After Röntgen’s discovery in 1895, an X-ray became a game changer in medicine.1 It was discovered as an invisible ray of light that passes through many objects, including human bodies, and visualizes the internal organs and structures as silhouettes. As now seen in medical radiography, such as chest X-rays and computed tomography (CT) scans, X-rays have enabled investigation of deep tissues in humans that had been otherwise impossible without surgical intervention, contributing to the early detection and treatment of many diseases. However, as is often the case with new medicine, X-rays were shown to have a biohazard effect.2 They are identified as a type of ionizing radiation (IR): a stream of high energy photons that are strong enough to ionize atoms and disrupt molecular bonds in biomolecules, including DNA. As DNA encodes an essential blueprint of a cell, the DNA-damaging property of X-rays can be toxic. This effect, although used for killing cancer cells in radiotherapy, has raised concerns about the effect of X-rays on normal tissues and whether the benefits exceed the risks.
Modern medicine relies heavily on radiography to assess human health. The annual doses of X-rays people receive are increasing. A recent study estimated that around 2% or 4,000,000 of the non-elderly adults in the US receive 20 milligray (mGy) or more per year due to medical requirements.3 Historically, risks associated with low-dose IR are considered to be almost negligible as it does not cause any acute toxicity, nor does it increase the risk of carcinogenesis, based on empirical linear fits of existing human data determined at high doses, such as those of Japanese atomic bomb survivors.4 Indeed, low-dose IR rarely induces DNA double strand breaks (DSB), which often cause mutations and are considered to be the most relevant lesion for the deleterious effects of IR.5 However, even though low-dose X-rays rarely cause DSB, they are reportedly less easy to repair than those induced by high-dose X-rays.6 Importantly, recent evidence suggests that cumulative doses of 50 mGy X-ray (doses equivalent to 5-10 brain CT scans when given in childhood) have long-term detrimental effects on human health, including a more than 3-fold increase in the risks of acute lymphoblastic leukemia and myelodysplastic syndrome.7 Furthermore, mouse studies demonstrate that low-dose X-rays affect function of long-lived tissue-specific stem cells, including hematopoietic stem cells (HSC).98 Thus, understanding the persistent effect of low-dose X-rays on human tissue-specific stem cells is of particular importance in precisely evaluating the risks posed by radiography on public health.

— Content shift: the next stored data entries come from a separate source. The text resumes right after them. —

/-! ## Ends and observations of a run -/

/-- The run has ended fatally (30_encoding.md R87). -/
abbrev State.fatal (s : State) : Prop := s.status ≠ .running ∧ s.status ≠ .terminated

/-- The commit records handed to the environment so far, oldest first. -/
def State.commits (s : State) : List CommitRecord :=
  s.log.filterMap fun e => match e with
    | .commit r => some r
    | _ => none

/-- The recovery events handed to the environment so far, oldest first. -/
def State.recoveries (s : State) : List RecoveryEvent :=
  s.log.filterMap fun e => match e with
    | .recovery r => some r
    | _ => none

/-- The committed registers, by class and index (10_state.md R44). -/
def State.committedRegs (s : State) : List (List Nat) :=
  s.cfg.classes.zipIdx.map fun p => (List.range p.1.na).map (s.committedReg p.2)

/-- The observation of a run: its status, the sequence of its commit records and the committed state
(44_cycle.md R230). -/
structure Observation where
  status  : Status
  commits : List CommitRecord
  regs    : List (List Nat)
  pc      : Pc
  mem     : Memory
deriving DecidableEq, Repr

/-- What is observed of a run that has reached this state. -/
def State.observe (s : State) : Observation where
  status := s.status
  commits := s.commits
  regs := s.committedRegs
  pc := s.committedPc
  mem := s.mem

/-! ## Parts of the state that agree -/

/-- Every byte of memory reads the same. -/
def sameMemory (s t : State) : Prop := ∀ a, memByte t.mem a = memByte s.mem a

/-- The alias tables and the free lists agree. -/
def sameMaps (s t : State) : Prop := t.rat = s.rat ∧ t.free = s.free

/-- The ROB agrees. -/
def sameRob (s t : State) : Prop :=
  t.robSlots = s.robSlots ∧ t.robHead = s.robHead ∧ t.robTail = s.robTail ∧ t.robCount = s.robCount

/-- The stations, the port arbiters and the load and store tables agree. -/
def sameScheduler (s t : State) : Prop := t.rs = s.rs ∧ t.rr = s.rr ∧ t.lq = s.lq ∧ t.sq = s.sq

/-- The front end agrees: both queues, the fetch address, the pending target and the predictor. -/
def sameFront (s t : State) : Prop :=
  t.fq = s.fq ∧ t.dq = s.dq ∧ t.fetchPc = s.fetchPc ∧ t.pendingTarget = s.pendingTarget ∧
    t.predictCalls = s.predictCalls

/-- The recovery state agrees, and the configuration and the clock. -/
def sameControl (s t : State) : Prop :=
  t.recovery = s.recovery ∧ t.rstate = s.rstate ∧ t.redirectPending = s.redirectPending ∧
    t.cfg = s.cfg ∧ t.cycle = s.cycle

/-- The run status, the retirement counters and what the environment was handed agree. -/
def sameRun (s t : State) : Prop :=
  t.status = s.status ∧ t.retiredCount = s.retiredCount ∧ t.lastRetireCycle = s.lastRetireCycle ∧
    t.log = s.log ∧ t.lastMatch = s.lastMatch

/-- Every record but that of `h` agrees. -/
def sameOtherUops (h : Handle) (s t : State) : Prop := ∀ g, g ≠ h → t.uop? g = s.uop? g

/-- A destination slot names a register that exists and is not wired to zero, and two physical
registers of its class. -/
abbrev DstSlot.inRange (cfg : Config) (d : DstSlot) : Prop :=
  RegRef.inRange cfg ⟨d.cls, d.arch⟩ = true ∧ RegRef.isWiredZero cfg ⟨d.cls, d.arch⟩ = false ∧
    d.fresh < cfg.np d.cls ∧ d.prev < cfg.np d.cls

/-- What execution leaves alone: everything but the record of `h`, the stations and the register
files. -/
def executeFrame (h : Handle) (s t : State) : Prop :=
  sameMaps s t ∧ t.valid = s.valid ∧ sameMemory s t ∧ sameRob s t ∧ t.rr = s.rr ∧ t.lq = s.lq ∧
    t.sq = s.sq ∧ sameFront s t ∧ sameControl s t ∧ sameRun s t ∧ t.seqNext = s.seqNext ∧
    t.method = s.method ∧ sameOtherUops h s t

/-- The new register of destination slot `j` holds `v j`, of which a register keeps `VW` bits, and
every other register what it held (42_scheduler.md R165). -/
def resultsWritten (dst : List (Option DstSlot)) (v : Nat → Nat) (s t : State) : Prop :=
  (∀ j d, dst[j]? = some (some d) → t.prfOf d.cls d.fresh = v j % 2 ^ s.cfg.vw d.cls) ∧
    ∀ c p, (∀ d ∈ presentSlots dst, ¬(d.cls = c ∧ d.fresh = p)) → t.prfOf c p = s.prfOf c p

/-- The micro-op has left the station its record named, and no other (42_scheduler.md R164). -/
def stationLeft (h : Handle) (p : Option (FuClass × Nat)) (s t : State) : Prop :=
  ∀ k i, t.station k i = if p = some (k, i) then (s.station k i).filter (· ≠ h) else s.station k i

/-- What every retirement leaves alone: everything but the free lists, the memory, the records, the
load and store tables, the head of the ROB and the run. -/
def retireFrame (s t : State) : Prop :=
  t.rat = s.rat ∧ t.prf = s.prf ∧ t.valid = s.valid ∧ t.rs = s.rs ∧ t.rr = s.rr ∧ sameFront s t ∧
    sameControl s t ∧ t.seqNext = s.seqNext ∧ t.method = s.method

/-- The previous registers of these slots are free, and no other register's free bit has changed
(40_rename.md R110). -/
def previousReleased (ds : List DstSlot) (s t : State) : Prop :=
  ∀ c p, t.freeOf c p = (s.freeOf c p || ds.any fun d => decide (d.cls = c ∧ d.prev = p))

/-- The head `h` with record `u` has left the ROB, is counted, and its commit record has gone to the
oracle: a mismatch ends the run; else the count may terminate it, and the arena slot is free
(41_rob_commit.md R138 to R140). -/
def headRetired (h : Handle) (u : Uop) (s t : State) : Prop :=
  t.robList = s.robList.tail ∧ t.robCount = s.robCount - 1 ∧
    t.retiredCount = s.retiredCount + 1 ∧ t.lastRetireCycle = s.cycle ∧
    if (!s.cfg.oracle || Config.oracleOk (s.retiredCount + 1) (s.commitRecord u)) = true then
      t.status = (if s.cfg.maxInsns = some (s.retiredCount + 1) then .terminated else s.status) ∧
        t.lastMatch = some (s.commitRecord u) ∧ t.uop? h = none ∧
        t.log = s.log ++ [.hook u, .commit (s.commitRecord u),
          .left { u with tRetire := some s.cycle, state := .retired }]
    else
      t.status = .fatal (.oracleMismatch u.pc u.insn s.lastMatch) ∧ t.lastMatch = s.lastMatch ∧
        t.uop? h = some { u with tRetire := some s.cycle, state := .retired } ∧
        t.log = s.log ++ [.hook u, .commit (s.commitRecord u)]

/-- The stores of these commit records, written to a memory in order. -/
def storesOf (e : Endian) (rs : List CommitRecord) (m : Memory) : Memory :=
  (rs.filterMap CommitRecord.store).foldl (fun m w => memWrite e m w.addr w.size w.data) m

/-! ## Invariants -/

/-- The memory is in its canonical form. -/
abbrev State.memoryCanonical (s : State) : Prop := Memory.wf s.mem = true

/-- The alias tables, register files and bitmaps have the sizes of the configuration, and every alias
table entry names a register of its class (10_state.md R23 to R26, R39). -/
abbrev State.renameShaped (s : State) : Prop :=
  s.rat.length = s.cfg.classes.length ∧ s.prf.length = s.cfg.classes.length ∧
  s.free.length = s.cfg.classes.length ∧ s.valid.length = s.cfg.classes.length ∧
  ∀ c < s.cfg.classes.length,
    (s.rat.getD c []).length = s.cfg.na c ∧ (s.prf.getD c []).length = s.cfg.np c ∧
    (s.free.getD c []).length = s.cfg.np c ∧ (s.valid.getD c []).length = s.cfg.np c ∧
    ∀ a < s.cfg.na c, s.ratOf c a < s.cfg.np c

/-- The ROB, the arena, the stations and the arbiters have the sizes of the configuration, and the
ROB's pointers agree (10_state.md R30 to R32). -/
abbrev State.queuesShaped (s : State) : Prop :=
  s.arena.length = s.cfg.arenaN ∧
  s.robSlots.length = s.cfg.robN ∧ s.robHead < s.cfg.robN ∧ s.robCount ≤ s.cfg.robN ∧
  s.robTail = (s.robHead + s.robCount) % s.cfg.robN ∧
  s.rs.length = s.cfg.ports.length ∧
  (∀ k < s.cfg.ports.length, (s.rs.getD k []).length = (s.cfg.ports.getD k []).length) ∧
  s.rr.length = s.cfg.ports.length ∧
  ∀ k ∈ FuClass.all, s.rrOf k < s.cfg.ns k

/-- The bounds of the queues, the tables and the stations (10_state.md R42). -/
abbrev State.bounded (s : State) : Prop :=
  s.fq.length ≤ s.cfg.fqN ∧ s.dq.length ≤ s.cfg.dqN ∧
  s.lq.length ≤ s.cfg.lqN ∧ s.sq.length ≤ s.cfg.sqN ∧
  ∀ p ∈ s.cfg.stations, (s.station p.1 p.2).length ≤ (s.cfg.port p.1 p.2).cap

/-- A record between fetch and decode. -/
abbrev Uop.inFetchQueue (u : Uop) : Prop :=
  u.state = .fetched ∧ u.executed = false ∧ u.complete = false
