section
variable (s : State) (h : Handle)
@[simp] theorem State.freeSlot_cfg : (s.freeSlot h).cfg = s.cfg := rfl
@[simp] theorem State.freeSlot_cycle : (s.freeSlot h).cycle = s.cycle := rfl
@[simp] theorem State.freeSlot_rat : (s.freeSlot h).rat = s.rat := rfl
@[simp] theorem State.freeSlot_prf : (s.freeSlot h).prf = s.prf := rfl
@[simp] theorem State.freeSlot_free : (s.freeSlot h).free = s.free := rfl
@[simp] theorem State.freeSlot_valid : (s.freeSlot h).valid = s.valid := rfl
@[simp] theorem State.freeSlot_arena : (s.freeSlot h).arena = s.arena.set h none := rfl
@[simp] theorem State.freeSlot_robSlots : (s.freeSlot h).robSlots = s.robSlots := rfl
@[simp] theorem State.freeSlot_robHead : (s.freeSlot h).robHead = s.robHead := rfl
@[simp] theorem State.freeSlot_robTail : (s.freeSlot h).robTail = s.robTail := rfl
@[simp] theorem State.freeSlot_robCount : (s.freeSlot h).robCount = s.robCount := rfl
@[simp] theorem State.freeSlot_rs : (s.freeSlot h).rs = s.rs := rfl
@[simp] theorem State.freeSlot_rr : (s.freeSlot h).rr = s.rr := rfl
@[simp] theorem State.freeSlot_lq : (s.freeSlot h).lq = s.lq := rfl
@[simp] theorem State.freeSlot_sq : (s.freeSlot h).sq = s.sq := rfl
@[simp] theorem State.freeSlot_fq : (s.freeSlot h).fq = s.fq := rfl
@[simp] theorem State.freeSlot_dq : (s.freeSlot h).dq = s.dq := rfl
@[simp] theorem State.freeSlot_fetchPc : (s.freeSlot h).fetchPc = s.fetchPc := rfl
@[simp] theorem State.freeSlot_pendingTarget : (s.freeSlot h).pendingTarget = s.pendingTarget := rfl
@[simp] theorem State.freeSlot_recovery : (s.freeSlot h).recovery = s.recovery := rfl
@[simp] theorem State.freeSlot_rstate : (s.freeSlot h).rstate = s.rstate := rfl
@[simp] theorem State.freeSlot_redirectPending :
    (s.freeSlot h).redirectPending =
      s.redirectPending := rfl
@[simp] theorem State.freeSlot_status : (s.freeSlot h).status = s.status := rfl
@[simp] theorem State.freeSlot_retiredCount : (s.freeSlot h).retiredCount = s.retiredCount := rfl
@[simp] theorem State.freeSlot_lastRetireCycle :
    (s.freeSlot h).lastRetireCycle =
      s.lastRetireCycle := rfl
@[simp] theorem State.freeSlot_seqNext : (s.freeSlot h).seqNext = s.seqNext := rfl
@[simp] theorem State.freeSlot_mem : (s.freeSlot h).mem = s.mem := rfl
@[simp] theorem State.freeSlot_log : (s.freeSlot h).log = s.log := rfl
@[simp] theorem State.freeSlot_lastMatch : (s.freeSlot h).lastMatch = s.lastMatch := rfl
@[simp] theorem State.freeSlot_predictCalls : (s.freeSlot h).predictCalls = s.predictCalls := rfl
@[simp] theorem State.freeSlot_method : (s.freeSlot h).method = s.method := rfl
@[simp] theorem State.freeSlot_ratOf (c' x' : Nat) :
    (s.freeSlot h).ratOf c' x' = s.ratOf c' x' := rfl
@[simp] theorem State.freeSlot_prfOf (c' x' : Nat) :
    (s.freeSlot h).prfOf c' x' = s.prfOf c' x' := rfl
@[simp] theorem State.freeSlot_freeOf (c' x' : Nat) :
    (s.freeSlot h).freeOf c' x' = s.freeOf c' x' := rfl
@[simp] theorem State.freeSlot_validOf (c' x' : Nat) :
    (s.freeSlot h).validOf c' x' = s.validOf c' x' := rfl
@[simp] theorem State.freeSlot_station (k' : FuClass) (j' : Nat) :
    (s.freeSlot h).station k' j' = s.station k' j' := rfl
@[simp] theorem State.freeSlot_rrOf (k' : FuClass) :
    (s.freeSlot h).rrOf k' = s.rrOf k' := rfl
@[simp] theorem State.freeSlot_robAt (j' : Nat) :
    (s.freeSlot h).robAt j' = s.robAt j' := rfl
@[simp] theorem State.freeSlot_robList :
    (s.freeSlot h).robList = s.robList := rfl
end
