-- ==== Sys2Proof/Laws/Frames.lean ====
section
/-!
SUPPORT. What the repeated operations over operand slots and the table operations write, once each,
and from it one lemma per field they leave alone.
-/

namespace Sys2Proof.Machine

/-- Renaming destinations writes the alias tables, the free lists and the validity bits only. -/
theorem renameDests_eq : ∀ (s : State) (fs : List (Option RegRef)), (renameDests s fs).1 =
    { s with
      rat := (renameDests s fs).1.rat
      free := (renameDests s fs).1.free
      valid := (renameDests s fs).1.valid }
  | _, [] => rfl
  | s, none :: fs => renameDests_eq s fs
  | s, some f :: fs => by
    rw [renameDests]; exact (renameDests_eq (s.renameDest f).1 fs).trans rfl

section
variable (s : State) (fs : List (Option RegRef))
@[simp] theorem renameDests_cfg : (renameDests s fs).1.cfg = s.cfg := by
  rw [renameDests_eq]
@[simp] theorem renameDests_cycle : (renameDests s fs).1.cycle = s.cycle := by
  rw [renameDests_eq]
@[simp] theorem renameDests_prf : (renameDests s fs).1.prf = s.prf := by
  rw [renameDests_eq]
@[simp] theorem renameDests_arena : (renameDests s fs).1.arena = s.arena := by
  rw [renameDests_eq]
@[simp] theorem renameDests_robSlots : (renameDests s fs).1.robSlots = s.robSlots := by
  rw [renameDests_eq]
@[simp] theorem renameDests_robHead : (renameDests s fs).1.robHead = s.robHead := by
  rw [renameDests_eq]
@[simp] theorem renameDests_robTail : (renameDests s fs).1.robTail = s.robTail := by
  rw [renameDests_eq]
@[simp] theorem renameDests_robCount : (renameDests s fs).1.robCount = s.robCount := by
  rw [renameDests_eq]
@[simp] theorem renameDests_rs : (renameDests s fs).1.rs = s.rs := by
  rw [renameDests_eq]
@[simp] theorem renameDests_rr : (renameDests s fs).1.rr = s.rr := by
  rw [renameDests_eq]
@[simp] theorem renameDests_lq : (renameDests s fs).1.lq = s.lq := by
  rw [renameDests_eq]
@[simp] theorem renameDests_sq : (renameDests s fs).1.sq = s.sq := by
  rw [renameDests_eq]
@[simp] theorem renameDests_fq : (renameDests s fs).1.fq = s.fq := by
  rw [renameDests_eq]
@[simp] theorem renameDests_dq : (renameDests s fs).1.dq = s.dq := by
  rw [renameDests_eq]
@[simp] theorem renameDests_fetchPc : (renameDests s fs).1.fetchPc = s.fetchPc := by
  rw [renameDests_eq]
@[simp] theorem renameDests_pendingTarget : (renameDests s fs).1.pendingTarget = s.pendingTarget := by
  rw [renameDests_eq]
@[simp] theorem renameDests_recovery : (renameDests s fs).1.recovery = s.recovery := by
  rw [renameDests_eq]
@[simp] theorem renameDests_rstate : (renameDests s fs).1.rstate = s.rstate := by
  rw [renameDests_eq]
@[simp] theorem renameDests_redirectPending : (renameDests s fs).1.redirectPending = s.redirectPending := by
  rw [renameDests_eq]
@[simp] theorem renameDests_status : (renameDests s fs).1.status = s.status := by
  rw [renameDests_eq]
@[simp] theorem renameDests_retiredCount : (renameDests s fs).1.retiredCount = s.retiredCount := by
  rw [renameDests_eq]
@[simp] theorem renameDests_lastRetireCycle : (renameDests s fs).1.lastRetireCycle = s.lastRetireCycle := by
  rw [renameDests_eq]
@[simp] theorem renameDests_seqNext : (renameDests s fs).1.seqNext = s.seqNext := by
  rw [renameDests_eq]
@[simp] theorem renameDests_mem : (renameDests s fs).1.mem = s.mem := by
  rw [renameDests_eq]
@[simp] theorem renameDests_log : (renameDests s fs).1.log = s.log := by
  rw [renameDests_eq]
@[simp] theorem renameDests_lastMatch : (renameDests s fs).1.lastMatch = s.lastMatch := by
  rw [renameDests_eq]
@[simp] theorem renameDests_predictCalls : (renameDests s fs).1.predictCalls = s.predictCalls := by
  rw [renameDests_eq]
@[simp] theorem renameDests_method : (renameDests s fs).1.method = s.method := by
  rw [renameDests_eq]
@[simp] theorem renameDests_prfOf (c' x' : Nat) :
    (renameDests s fs).1.prfOf c' x' = s.prfOf c' x' :=
  State.prfOf_of _ _ (by simp) c' x'
@[simp] theorem renameDests_uop? (g : Handle) :
    (renameDests s fs).1.uop? g = s.uop? g :=
  State.uop?_of _ _ (by simp) g
@[simp] theorem renameDests_station (k' : FuClass) (j' : Nat) :
    (renameDests s fs).1.station k' j' = s.station k' j' :=
  State.station_of _ _ (by simp) k' j'
@[simp] theorem renameDests_robAt (j' : Nat) : (renameDests s fs).1.robAt j' = s.robAt j' :=
  State.robAt_of _ _ (by simp) (by simp) (by simp) j'
@[simp] theorem renameDests_robList : (renameDests s fs).1.robList = s.robList :=
  State.robList_of _ _ (by simp) (by simp) (by simp) (by simp)
end

/-- Writing destinations writes the register files only. -/
theorem writeDests_eq : ∀ (s : State) (j : Nat) (ds : List (Option DstSlot)) (v : Nat → Nat),
    writeDests s j ds v = { s with prf := (writeDests s j ds v).prf }
  | _, _, [], _ => rfl
  | s, j, none :: ds, v => writeDests_eq s (j + 1) ds v
  | s, j, some d :: ds, v => (writeDests_eq (s.setPrf d.cls d.fresh (v j)) (j + 1) ds v).trans rfl

section
variable (s : State) (j : Nat) (ds : List (Option DstSlot)) (v : Nat → Nat)
@[simp] theorem writeDests_cfg : (writeDests s j ds v).cfg = s.cfg := by
  rw [writeDests_eq]
@[simp] theorem writeDests_cycle : (writeDests s j ds v).cycle = s.cycle := by
  rw [writeDests_eq]
@[simp] theorem writeDests_rat : (writeDests s j ds v).rat = s.rat := by
  rw [writeDests_eq]
@[simp] theorem writeDests_free : (writeDests s j ds v).free = s.free := by
  rw [writeDests_eq]
@[simp] theorem writeDests_valid : (writeDests s j ds v).valid = s.valid := by
  rw [writeDests_eq]
@[simp] theorem writeDests_arena : (writeDests s j ds v).arena = s.arena := by
  rw [writeDests_eq]
@[simp] theorem writeDests_robSlots : (writeDests s j ds v).robSlots = s.robSlots := by
  rw [writeDests_eq]
@[simp] theorem writeDests_robHead : (writeDests s j ds v).robHead = s.robHead := by
  rw [writeDests_eq]
@[simp] theorem writeDests_robTail : (writeDests s j ds v).robTail = s.robTail := by
  rw [writeDests_eq]
@[simp] theorem writeDests_robCount : (writeDests s j ds v).robCount = s.robCount := by
  rw [writeDests_eq]
@[simp] theorem writeDests_rs : (writeDests s j ds v).rs = s.rs := by
  rw [writeDests_eq]
@[simp] theorem writeDests_rr : (writeDests s j ds v).rr = s.rr := by
  rw [writeDests_eq]
@[simp] theorem writeDests_lq : (writeDests s j ds v).lq = s.lq := by
  rw [writeDests_eq]
@[simp] theorem writeDests_sq : (writeDests s j ds v).sq = s.sq := by
  rw [writeDests_eq]
@[simp] theorem writeDests_fq : (writeDests s j ds v).fq = s.fq := by
  rw [writeDests_eq]
@[simp] theorem writeDests_dq : (writeDests s j ds v).dq = s.dq := by
  rw [writeDests_eq]
@[simp] theorem writeDests_fetchPc : (writeDests s j ds v).fetchPc = s.fetchPc := by
  rw [writeDests_eq]
@[simp] theorem writeDests_pendingTarget : (writeDests s j ds v).pendingTarget = s.pendingTarget := by
  rw [writeDests_eq]
@[simp] theorem writeDests_recovery : (writeDests s j ds v).recovery = s.recovery := by
  rw [writeDests_eq]
@[simp] theorem writeDests_rstate : (writeDests s j ds v).rstate = s.rstate := by
  rw [writeDests_eq]
@[simp] theorem writeDests_redirectPending : (writeDests s j ds v).redirectPending = s.redirectPending := by
  rw [writeDests_eq]
@[simp] theorem writeDests_status : (writeDests s j ds v).status = s.status := by
  rw [writeDests_eq]
@[simp] theorem writeDests_retiredCount : (writeDests s j ds v).retiredCount = s.retiredCount := by
  rw [writeDests_eq]
@[simp] theorem writeDests_lastRetireCycle : (writeDests s j ds v).lastRetireCycle = s.lastRetireCycle := by
  rw [writeDests_eq]
@[simp] theorem writeDests_seqNext : (writeDests s j ds v).seqNext = s.seqNext := by
  rw [writeDests_eq]
@[simp] theorem writeDests_mem : (writeDests s j ds v).mem = s.mem := by
  rw [writeDests_eq]
@[simp] theorem writeDests_log : (writeDests s j ds v).log = s.log := by
  rw [writeDests_eq]
@[simp] theorem writeDests_lastMatch : (writeDests s j ds v).lastMatch = s.lastMatch := by
  rw [writeDests_eq]
@[simp] theorem writeDests_predictCalls : (writeDests s j ds v).predictCalls = s.predictCalls := by
  rw [writeDests_eq]
@[simp] theorem writeDests_method : (writeDests s j ds v).method = s.method := by
  rw [writeDests_eq]
@[simp] theorem writeDests_ratOf (c' x' : Nat) :
    (writeDests s j ds v).ratOf c' x' = s.ratOf c' x' :=
  State.ratOf_of _ _ (by simp) c' x'
@[simp] theorem writeDests_freeOf (c' x' : Nat) :
    (writeDests s j ds v).freeOf c' x' = s.freeOf c' x' :=
  State.freeOf_of _ _ (by simp) c' x'
@[simp] theorem writeDests_validOf (c' x' : Nat) :
    (writeDests s j ds v).validOf c' x' = s.validOf c' x' :=
  State.validOf_of _ _ (by simp) c' x'
@[simp] theorem writeDests_uop? (g : Handle) :
    (writeDests s j ds v).uop? g = s.uop? g :=
  State.uop?_of _ _ (by simp) g
@[simp] theorem writeDests_station (k' : FuClass) (j' : Nat) :
    (writeDests s j ds v).station k' j' = s.station k' j' :=
  State.station_of _ _ (by simp) k' j'
@[simp] theorem writeDests_robAt (j' : Nat) : (writeDests s j ds v).robAt j' = s.robAt j' :=
  State.robAt_of _ _ (by simp) (by simp) (by simp) j'
@[simp] theorem writeDests_robList : (writeDests s j ds v).robList = s.robList :=
  State.robList_of _ _ (by simp) (by simp) (by simp) (by simp)
end

/-- Publishing destinations writes the validity bits only. -/
theorem publishDests_eq : ∀ (s : State) (ds : List (Option DstSlot)),
    publishDests s ds = { s with valid := (publishDests s ds).valid }
  | _, [] => rfl
  | s, none :: ds => publishDests_eq s ds
  | s, some d :: ds => (publishDests_eq (s.setValid d.cls d.fresh true) ds).trans rfl

section
variable (s : State) (ds : List (Option DstSlot))
@[simp] theorem publishDests_cfg : (publishDests s ds).cfg = s.cfg := by
  rw [publishDests_eq]
@[simp] theorem publishDests_cycle : (publishDests s ds).cycle = s.cycle := by
  rw [publishDests_eq]
@[simp] theorem publishDests_rat : (publishDests s ds).rat = s.rat := by
  rw [publishDests_eq]
@[simp] theorem publishDests_prf : (publishDests s ds).prf = s.prf := by
  rw [publishDests_eq]
@[simp] theorem publishDests_free : (publishDests s ds).free = s.free := by
  rw [publishDests_eq]
@[simp] theorem publishDests_arena : (publishDests s ds).arena = s.arena := by
  rw [publishDests_eq]
@[simp] theorem publishDests_robSlots : (publishDests s ds).robSlots = s.robSlots := by
  rw [publishDests_eq]
@[simp] theorem publishDests_robHead : (publishDests s ds).robHead = s.robHead := by
  rw [publishDests_eq]
@[simp] theorem publishDests_robTail : (publishDests s ds).robTail = s.robTail := by
  rw [publishDests_eq]
@[simp] theorem publishDests_robCount : (publishDests s ds).robCount = s.robCount := by
  rw [publishDests_eq]
@[simp] theorem publishDests_rs : (publishDests s ds).rs = s.rs := by
  rw [publishDests_eq]
@[simp] theorem publishDests_rr : (publishDests s ds).rr = s.rr := by
  rw [publishDests_eq]
@[simp] theorem publishDests_lq : (publishDests s ds).lq = s.lq := by
  rw [publishDests_eq]
@[simp] theorem publishDests_sq : (publishDests s ds).sq = s.sq := by
  rw [publishDests_eq]
@[simp] theorem publishDests_fq : (publishDests s ds).fq = s.fq := by
  rw [publishDests_eq]
@[simp] theorem publishDests_dq : (publishDests s ds).dq = s.dq := by
  rw [publishDests_eq]
@[simp] theorem publishDests_fetchPc : (publishDests s ds).fetchPc = s.fetchPc := by
  rw [publishDests_eq]
@[simp] theorem publishDests_pendingTarget : (publishDests s ds).pendingTarget = s.pendingTarget := by
  rw [publishDests_eq]
@[simp] theorem publishDests_recovery : (publishDests s ds).recovery = s.recovery := by
  rw [publishDests_eq]
@[simp] theorem publishDests_rstate : (publishDests s ds).rstate = s.rstate := by
  rw [publishDests_eq]
@[simp] theorem publishDests_redirectPending : (publishDests s ds).redirectPending = s.redirectPending := by
  rw [publishDests_eq]
@[simp] theorem publishDests_status : (publishDests s ds).status = s.status := by
  rw [publishDests_eq]
@[simp] theorem publishDests_retiredCount : (publishDests s ds).retiredCount = s.retiredCount := by
  rw [publishDests_eq]
@[simp] theorem publishDests_lastRetireCycle : (publishDests s ds).lastRetireCycle = s.lastRetireCycle := by
  rw [publishDests_eq]
@[simp] theorem publishDests_seqNext : (publishDests s ds).seqNext = s.seqNext := by
  rw [publishDests_eq]
@[simp] theorem publishDests_mem : (publishDests s ds).mem = s.mem := by
  rw [publishDests_eq]
@[simp] theorem publishDests_log : (publishDests s ds).log = s.log := by
  rw [publishDests_eq]
@[simp] theorem publishDests_lastMatch : (publishDests s ds).lastMatch = s.lastMatch := by
  rw [publishDests_eq]
@[simp] theorem publishDests_predictCalls : (publishDests s ds).predictCalls = s.predictCalls := by
  rw [publishDests_eq]
@[simp] theorem publishDests_method : (publishDests s ds).method = s.method := by
  rw [publishDests_eq]
@[simp] theorem publishDests_ratOf (c' x' : Nat) :
    (publishDests s ds).ratOf c' x' = s.ratOf c' x' :=
  State.ratOf_of _ _ (by simp) c' x'
@[simp] theorem publishDests_prfOf (c' x' : Nat) :
    (publishDests s ds).prfOf c' x' = s.prfOf c' x' :=
  State.prfOf_of _ _ (by simp) c' x'
@[simp] theorem publishDests_freeOf (c' x' : Nat) :
    (publishDests s ds).freeOf c' x' = s.freeOf c' x' :=
  State.freeOf_of _ _ (by simp) c' x'
@[simp] theorem publishDests_uop? (g : Handle) :
    (publishDests s ds).uop? g = s.uop? g :=
  State.uop?_of _ _ (by simp) g
@[simp] theorem publishDests_station (k' : FuClass) (j' : Nat) :
    (publishDests s ds).station k' j' = s.station k' j' :=
  State.station_of _ _ (by simp) k' j'
@[simp] theorem publishDests_robAt (j' : Nat) : (publishDests s ds).robAt j' = s.robAt j' :=
  State.robAt_of _ _ (by simp) (by simp) (by simp) j'
@[simp] theorem publishDests_robList : (publishDests s ds).robList = s.robList :=
  State.robList_of _ _ (by simp) (by simp) (by simp) (by simp)
end

/-- Releasing destinations writes the free lists only. -/
theorem releaseDests_eq : ∀ (s : State) (ds : List (Option DstSlot)),
    releaseDests s ds = { s with free := (releaseDests s ds).free }
  | _, [] => rfl
  | s, none :: ds => releaseDests_eq s ds
  | s, some d :: ds => (releaseDests_eq (s.setFree d.cls d.prev true) ds).trans rfl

In this issue of Haematologica, Henry et al. compared the effects of low and high doses of X-rays on hematopoietic stem and progenitor cells (HSPC) obtained from human umbilical cord blood (CB) (Figure 1).10 HSPC sustain themselves via self-renewing ability, and give rise to all of the blood lineage cells, such as innate and acquired immune cells, erythrocytes and platelets, through multi-lineage differentiation. They found that a single dose of 20 mGy X-rays is sufficient to impair the self-renewing capacity of CB HSPC. Intriguingly, this effect is independent of canonical DNA damage response (DDR), as a 20 mGy dose fails to induce DSB markers γ−H2AX and 53BP1 foci, or DDR hallmarks phospho-ATM and -p53, all of which are induced by a 2.5 Gy dose. Instead, the authors demonstrate that it is mediated by reactive oxygen species (ROS), a highly reactive oxygen byproduct mainly generated via the cell respiratory process of oxidative phosphorylation (OXPHOS) in mitochondria, and p38/MAPK14, a key enzyme that, upon elevation of ROS, sends a signal to HSPC to inhibit their self-renewing potential.11 Thus, the results of Henry et al. indicate that low-dose X-rays impair human CB HSPC function through ROS and p38/MAPK14, but not via canonical DDR via ATM or p53.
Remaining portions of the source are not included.